The practical consequence for the user is stark: full Max subscription fees, extra usage add-ons, and promotional credits have all been consumed or exhausted, yet continuing to use Claude Design requires purchasing yet another Claude Design-specific extra usage allocation. This creates a situation where a subscriber paying a premium tier effectively has multiple independent meters running simultaneously, with no unified dashboard view that clearly delineates which pools belong to which product. The Usage settings panel, as the poster notes, does not surface the Claude Design quota as a visually distinct category, making it nearly impossible to preemptively manage consumption before hitting a hard block.

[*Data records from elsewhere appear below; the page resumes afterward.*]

-- ==== Sys2Proof/Tests/Slice0.lean ====
section
/-! SUPPORT. Tests of single steps, with expected values from the vectors of the spec, the refusals of WellFormed, and
for each statement with hypotheses a state and operands that meet them. -/

set_option Elab.async false

namespace Sys2Proof.Tests

open Sys2Proof Sys2Proof.Machine

/-- The start state of the vectors: reset, the pc at 0x1000. -/
def m0 : State := State.reset.setPc 0x1000#32

end Sys2Proof.Tests

namespace Sys2Proof.Machine

/-- Bytes of main storage from an address on. -/
def State.withBytes (s : State) (a : Nat) (bs : List Byte) : State :=
  bs.zipIdx.foldl (fun s x => s.setMem (memSet s.mem (a + x.2) x.1)) s

/-- The TLB called T in section 2.12 of the vectors. -/
def State.withT (s : State) : State :=
  (s.setTlbEntry 2 ⟨0x400, 1, true, 7, 0x800, true, true, 3, false, true, false, false⟩).setTlbEntry 9
    ⟨0x3FF000, 5, true, 0, 0, false, false, 0, false, false, false, false⟩

/-- The bytes the processor sees from an address on. -/
def State.bytesAt (s : State) (a : Word) (n : Nat) : List Byte := (addrsFrom a n).map s.dataByte

end Sys2Proof.Machine

namespace Sys2Proof.Tests

open Sys2Proof Sys2Proof.Machine

/-- What is seen of the next state of an instruction, if there is one. -/
def after {α : Type} (i : Instr) (s : State) (f : State → α) : Option α :=
  match exec i s with
  | .next t => some (f t)
  | .fault _ => none
  | .refused _ => none

/-- A word decodes to an instruction, and the instruction leaves these values. -/
abbrev Runs {α : Type} (w : Word) (i : Instr) (s : State) (f : State → α) (v : α) : Prop :=
  decodeWord w = .ok i ∧ after i s f = some v

/-- 95_test_vectors.md section 2.1: addo. 3,4,5. -/
theorem test_add : Runs 0x7C642E15#32 (.add 3 4 5 true true)
    ((m0.setReg 4 0x7FFFFFFF#32).setReg 5 0x00000001#32)
    (fun t => (t.reg 3, t.xer, t.crField 0))
    (0x80000000#32, 0xC0000000#32, 0x9#4) := by
  decide +kernel

/-- 95_test_vectors.md section 2.1: addc 3,4,5. -/
theorem test_addc : Runs 0x7C642814#32 (.addc 3 4 5 false false)
    (((m0.setReg 4 0x00000001#32).setReg 5 0x00000002#32).setXer 0x20000000#32)
    (fun t => (t.reg 3, t.xer))
    (0x00000003#32, 0x00000000#32) := by
  decide +kernel

/-- 95_test_vectors.md section 2.1: adde 3,4,5. -/
theorem test_adde : Runs 0x7C642914#32 (.adde 3 4 5 false false)
    (((m0.setReg 4 0xFFFFFFFF#32).setReg 5 0x00000000#32).setXer 0x20000000#32)
    (fun t => (t.reg 3, t.xer))
    (0x00000000#32, 0x20000000#32) := by
  decide +kernel

/-- 95_test_vectors.md section 2.1: addi 3,0,-1. -/
theorem test_addi : Runs 0x3860FFFF#32 (.addi 3 0 65535)
    (m0.setReg 0 0x12345678#32)
    (fun t => t.reg 3)
    0xFFFFFFFF#32 := by
  decide +kernel

/-- 95_test_vectors.md section 2.1: addic 3,4,-1. -/
theorem test_addic : Runs 0x3064FFFF#32 (.addic 3 4 65535)
    ((m0.setReg 4 0x00000000#32).setXer 0x20000000#32)
    (fun t => (t.reg 3, t.xer))
    (0xFFFFFFFF#32, 0x00000000#32) := by
  decide +kernel

/-- 95_test_vectors.md section 2.1: addic. 3,4,-1. -/
theorem test_addicRc : Runs 0x3464FFFF#32 (.addicRc 3 4 65535)
    ((m0.setReg 4 0x00000000#32).setXer 0x80000000#32)
    (fun t => (t.reg 3, t.xer, t.crField 0))
    (0xFFFFFFFF#32, 0x80000000#32, 0x9#4) := by
  decide +kernel

/-- 95_test_vectors.md section 2.1: addis 3,4,0xFFFF. -/
theorem test_addis : Runs 0x3C64FFFF#32 (.addis 3 4 65535)
    (m0.setReg 4 0x00010000#32)
    (fun t => t.reg 3)
    0x00000000#32 := by
  decide +kernel

/-- 95_test_vectors.md section 2.1: addme 3,4. -/
theorem test_addme : Runs 0x7C6401D4#32 (.addme 3 4 false false)
    ((m0.setReg 4 0x00000000#32).setXer 0x00000000#32)
    (fun t => (t.reg 3, t.xer))
    (0xFFFFFFFF#32, 0x00000000#32) := by
  decide +kernel

/-- 95_test_vectors.md section 2.1: addze 3,4. -/
theorem test_addze : Runs 0x7C640194#32 (.addze 3 4 false false)
    ((m0.setReg 4 0xFFFFFFFF#32).setXer 0x20000000#32)
    (fun t => (t.reg 3, t.xer))
    (0x00000000#32, 0x20000000#32) := by
  decide +kernel

/-- 95_test_vectors.md section 2.1: divw 3,4,5. -/
theorem test_divw : Runs 0x7C642BD6#32 (.divw 3 4 5 false false)
    ((m0.setReg 4 0xFFFFFFF9#32).setReg 5 0x00000002#32)
    (fun t => t.reg 3)
    0xFFFFFFFD#32 := by
  decide +kernel

/-- 95_test_vectors.md section 2.1: divwu 3,4,5. -/
theorem test_divwu : Runs 0x7C642B96#32 (.divwu 3 4 5 false false)
    ((m0.setReg 4 0xFFFFFFF9#32).setReg 5 0x00000002#32)
    (fun t => t.reg 3)
    0x7FFFFFFC#32 := by
  decide +kernel

/-- 95_test_vectors.md section 2.1: mulhw 3,4,5. -/
theorem test_mulhw : Runs 0x7C642896#32 (.mulhw 3 4 5 false)
    ((m0.setReg 4 0x80000000#32).setReg 5 0x00000002#32)
    (fun t => t.reg 3)
    0xFFFFFFFF#32 := by
  decide +kernel

/-- 95_test_vectors.md section 2.1: mulhwu 3,4,5. -/
theorem test_mulhwu : Runs 0x7C642816#32 (.mulhwu 3 4 5 false)
    ((m0.setReg 4 0x80000000#32).setReg 5 0x00000002#32)
    (fun t => t.reg 3)
    0x00000001#32 := by
  decide +kernel

/-- 95_test_vectors.md section 2.1: mulli 3,4,-3. -/
theorem test_mulli : Runs 0x1C64FFFD#32 (.mulli 3 4 65533)
    (m0.setReg 4 0x00000007#32)
    (fun t => t.reg 3)
    0xFFFFFFEB#32 := by
  decide +kernel

/-- 95_test_vectors.md section 2.1: mullwo. 3,4,5. -/
theorem test_mullw : Runs 0x7C642DD7#32 (.mullw 3 4 5 true true)
    (((m0.setReg 4 0xFFFFFFFF#32).setReg 5 0xFFFFFFFF#32).setXer 0x40000000#32)
    (fun t => (t.reg 3, t.xer, t.crField 0))
    (0x00000001#32, 0x00000000#32, 0x4#4) := by
  decide +kernel

/-- 95_test_vectors.md section 2.1: nego. 3,4. -/
theorem test_neg : Runs 0x7C6404D1#32 (.neg 3 4 true true)
    (m0.setReg 4 0x80000000#32)
    (fun t => (t.reg 3, t.xer, t.crField 0))
    (0x80000000#32, 0xC0000000#32, 0x9#4) := by
  decide +kernel

/-- 95_test_vectors.md section 2.1: subfo. 3,4,5. -/
theorem test_subf : Runs 0x7C642C51#32 (.subf 3 4 5 true true)
    ((m0.setReg 4 0x00000001#32).setReg 5 0x80000000#32)
    (fun t => (t.reg 3, t.xer, t.crField 0))
    (0x7FFFFFFF#32, 0xC0000000#32, 0x5#4) := by
  decide +kernel

/-- 95_test_vectors.md section 2.1: subfc 3,4,5. -/
theorem test_subfc : Runs 0x7C642810#32 (.subfc 3 4 5 false false)
    (((m0.setReg 4 0x00000003#32).setReg 5 0x00000001#32).setXer 0x20000000#32)
    (fun t => (t.reg 3, t.xer))
    (0xFFFFFFFE#32, 0x00000000#32) := by
  decide +kernel

/-- 95_test_vectors.md section 2.1: subfe 3,4,5. -/
theorem test_subfe : Runs 0x7C642910#32 (.subfe 3 4 5 false false)
    (((m0.setReg 4 0x00000001#32).setReg 5 0x00000003#32).setXer 0x00000000#32)
    (fun t => (t.reg 3, t.xer))
    (0x00000001#32, 0x20000000#32) := by
  decide +kernel

/-- 95_test_vectors.md section 2.1: subfic 3,4,10. -/
theorem test_subfic : Runs 0x2064000A#32 (.subfic 3 4 10)
    (m0.setReg 4 0x00000003#32)
    (fun t => (t.reg 3, t.xer))
    (0x00000007#32, 0x20000000#32) := by
  decide +kernel

/-- 95_test_vectors.md section 2.1: subfme 3,4. -/
theorem test_subfme : Runs 0x7C6401D0#32 (.subfme 3 4 false false)
    ((m0.setReg 4 0x00000000#32).setXer 0x20000000#32)
    (fun t => (t.reg 3, t.xer))
    (0xFFFFFFFF#32, 0x20000000#32) := by
  decide +kernel

/-- 95_test_vectors.md section 2.1: subfze 3,4. -/
theorem test_subfze : Runs 0x7C640190#32 (.subfze 3 4 false false)
    ((m0.setReg 4 0xFFFFFFFF#32).setXer 0x20000000#32)
    (fun t => (t.reg 3, t.xer))
    (0x00000001#32, 0x00000000#32) := by
  decide +kernel

/-- 95_test_vectors.md section 2.2: and. 3,4,5. -/
theorem test_and : Runs 0x7C832839#32 (.and 3 4 5 true)
    ((m0.setReg 4 0xFF00FF00#32).setReg 5 0x00FF00FF#32)
    (fun t => (t.reg 3, t.crField 0))
    (0x00000000#32, 0x2#4) := by
  decide +kernel

/-- 95_test_vectors.md section 2.2: andc 3,4,5. -/
theorem test_andc : Runs 0x7C832878#32 (.andc 3 4 5 false)
    ((m0.setReg 4 0xFF00FF00#32).setReg 5 0x0FF00FF0#32)
    (fun t => t.reg 3)
    0xF000F000#32 := by
  decide +kernel

/-- 95_test_vectors.md section 2.2: andi. 3,4,0x00FF. -/
theorem test_andiRc : Runs 0x708300FF#32 (.andiRc 3 4 255)
    (m0.setReg 4 0x12345600#32)
    (fun t => (t.reg 3, t.crField 0))
    (0x00000000#32, 0x2#4) := by
  decide +kernel

/-- 95_test_vectors.md section 2.2: andis. 3,4,0x8000. -/
theorem test_andisRc : Runs 0x74838000#32 (.andisRc 3 4 32768)
    (m0.setReg 4 0x80000001#32)
    (fun t => (t.reg 3, t.crField 0))
    (0x80000000#32, 0x8#4) := by
  decide +kernel

/-- 95_test_vectors.md section 2.2: cntlzw 3,4. -/
theorem test_cntlzw : Runs 0x7C830034#32 (.cntlzw 3 4 false)
    (m0.setReg 4 0x00010000#32)
    (fun t => t.reg 3)
    0x0000000F#32 := by
  decide +kernel

/-- 95_test_vectors.md section 2.2: eqv 3,4,5. -/
theorem test_eqv : Runs 0x7C832A38#32 (.eqv 3 4 5 false)
    ((m0.setReg 4 0x0F0F0F0F#32).setReg 5 0x00FF00FF#32)
    (fun t => t.reg 3)
    0xF00FF00F#32 := by
  decide +kernel

/-- 95_test_vectors.md section 2.2: extsb 3,4. -/
theorem test_extsb : Runs 0x7C830774#32 (.extsb 3 4 false)
    (m0.setReg 4 0x12345680#32)
    (fun t => t.reg 3)
    0xFFFFFF80#32 := by
  decide +kernel

/-- 95_test_vectors.md section 2.2: extsh. 3,4. -/
theorem test_extsh : Runs 0x7C830735#32 (.extsh 3 4 true)
    (m0.setReg 4 0x12348000#32)
    (fun t => (t.reg 3, t.crField 0))
    (0xFFFF8000#32, 0x8#4) := by
  decide +kernel

/-- 95_test_vectors.md section 2.2: nand 3,4,5. -/
theorem test_nand : Runs 0x7C832BB8#32 (.nand 3 4 5 false)
    ((m0.setReg 4 0xFF00FF00#32).setReg 5 0x0FF00FF0#32)
    (fun t => t.reg 3)
    0xF0FFF0FF#32 := by
  decide +kernel

/-- 95_test_vectors.md section 2.2: nor 3,4,4. -/
theorem test_nor : Runs 0x7C8320F8#32 (.nor 3 4 4 false)
    (m0.setReg 4 0x0000FFFF#32)
    (fun t => t.reg 3)
    0xFFFF0000#32 := by
  decide +kernel

/-- 95_test_vectors.md section 2.2: or. 3,4,5. -/
theorem test_or : Runs 0x7C832B79#32 (.or 3 4 5 true)
    (((m0.setReg 4 0x00000000#32).setReg 5 0x00000000#32).setReg 3 0x00000005#32)
    (fun t => (t.reg 3, t.crField 0))
    (0x00000000#32, 0x2#4) := by
  decide +kernel

/-- 95_test_vectors.md section 2.2: orc 3,4,5. -/
theorem test_orc : Runs 0x7C832B38#32 (.orc 3 4 5 false)
    ((m0.setReg 4 0x0000000F#32).setReg 5 0xFFFF0000#32)
    (fun t => t.reg 3)
    0x0000FFFF#32 := by
  decide +kernel

/-- 95_test_vectors.md section 2.2: ori 3,4,0xFFFF. -/
theorem test_ori : Runs 0x6083FFFF#32 (.ori 3 4 65535)
    (m0.setReg 4 0x12340000#32)
    (fun t => t.reg 3)
    0x1234FFFF#32 := by
  decide +kernel

/-- 95_test_vectors.md section 2.2: oris 3,4,0xFFFF. -/
theorem test_oris : Runs 0x6483FFFF#32 (.oris 3 4 65535)
    (m0.setReg 4 0x00001234#32)
    (fun t => t.reg 3)
    0xFFFF1234#32 := by
  decide +kernel

/-- 95_test_vectors.md section 2.2: xor. 3,4,4. -/
theorem test_xor : Runs 0x7C832279#32 (.xor 3 4 4 true)
    ((m0.setReg 4 0x00001234#32).setReg 3 0x00000009#32)
    (fun t => (t.reg 3, t.crField 0))
    (0x00000000#32, 0x2#4) := by
  decide +kernel

/-- 95_test_vectors.md section 2.2: xori 3,4,0xFFFF. -/
theorem test_xori : Runs 0x6883FFFF#32 (.xori 3 4 65535)
    ((m0.setReg 4 0x0000FFFF#32).setReg 3 0x00000001#32)
    (fun t => t.reg 3)
    0x00000000#32 := by
  decide +kernel

/-- 95_test_vectors.md section 2.2: xoris 3,4,0x8000. -/
theorem test_xoris : Runs 0x6C838000#32 (.xoris 3 4 32768)
    (m0.setReg 4 0x00000001#32)
    (fun t => t.reg 3)
    0x80000001#32 := by
  decide +kernel

/-- 95_test_vectors.md section 2.3: rlwimi. 3,4,4,28,3. -/
theorem test_rlwimi : Runs 0x50832707#32 (.rlwimi 3 4 4 28 3 true)
    ((m0.setReg 4 0x0000000F#32).setReg 3 0x0FFFFFF0#32)
    (fun t => (t.reg 3, t.crField 0))
    (0x0FFFFFF0#32, 0x4#4) := by
  decide +kernel

/-- 95_test_vectors.md section 2.3: rlwinm 3,4,0,28,3. -/
theorem test_rlwinm : Runs 0x54830706#32 (.rlwinm 3 4 0 28 3 false)
    (m0.setReg 4 0x12345678#32)
    (fun t => t.reg 3)
    0x10000008#32 := by
  decide +kernel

This episode connects to a broader pattern in Anthropic's rollout of new Claude capabilities: specialized tools and beta features — Claude Design, Claude Code, and similar products — are increasingly governed by usage policies that diverge from the parent subscription's terms, often without prominent disclosure. A TechCrunch report from July 2025 documented similar friction when Anthropic tightened Claude Code usage limits without notifying subscribers, drawing significant user complaints about opaque policy changes. The underlying tension is between Anthropic's need to manage compute costs on resource-intensive agentic and design-generation workloads, and users' reasonable expectation that a premium subscription grants coherent, unified access to the Claude product suite. As Claude expands into more vertically specialized tools, the risk of subscription fragmentation — where each capability carries hidden sub-limits — grows accordingly.

The transparency and UX implications here are significant for Anthropic's enterprise positioning. Users evaluating Claude Max for professional workflows are making cost and reliability decisions based on an assumed usage model that, in practice, does not hold for certain product surfaces. A unified billing dashboard that clearly distinguishes per-product quota pools, surfaces credit applicability at the point of purchase, and provides real-time cross-product consumption visibility would substantially reduce this category of confusion. Until Anthropic consolidates the presentation of these limits — or restructures the plans to make multi-product access genuinely unified — Claude Design and similar specialized tools will continue to generate user frustration that undermines confidence in the Max plan's value proposition at exactly the moments of heaviest professional use.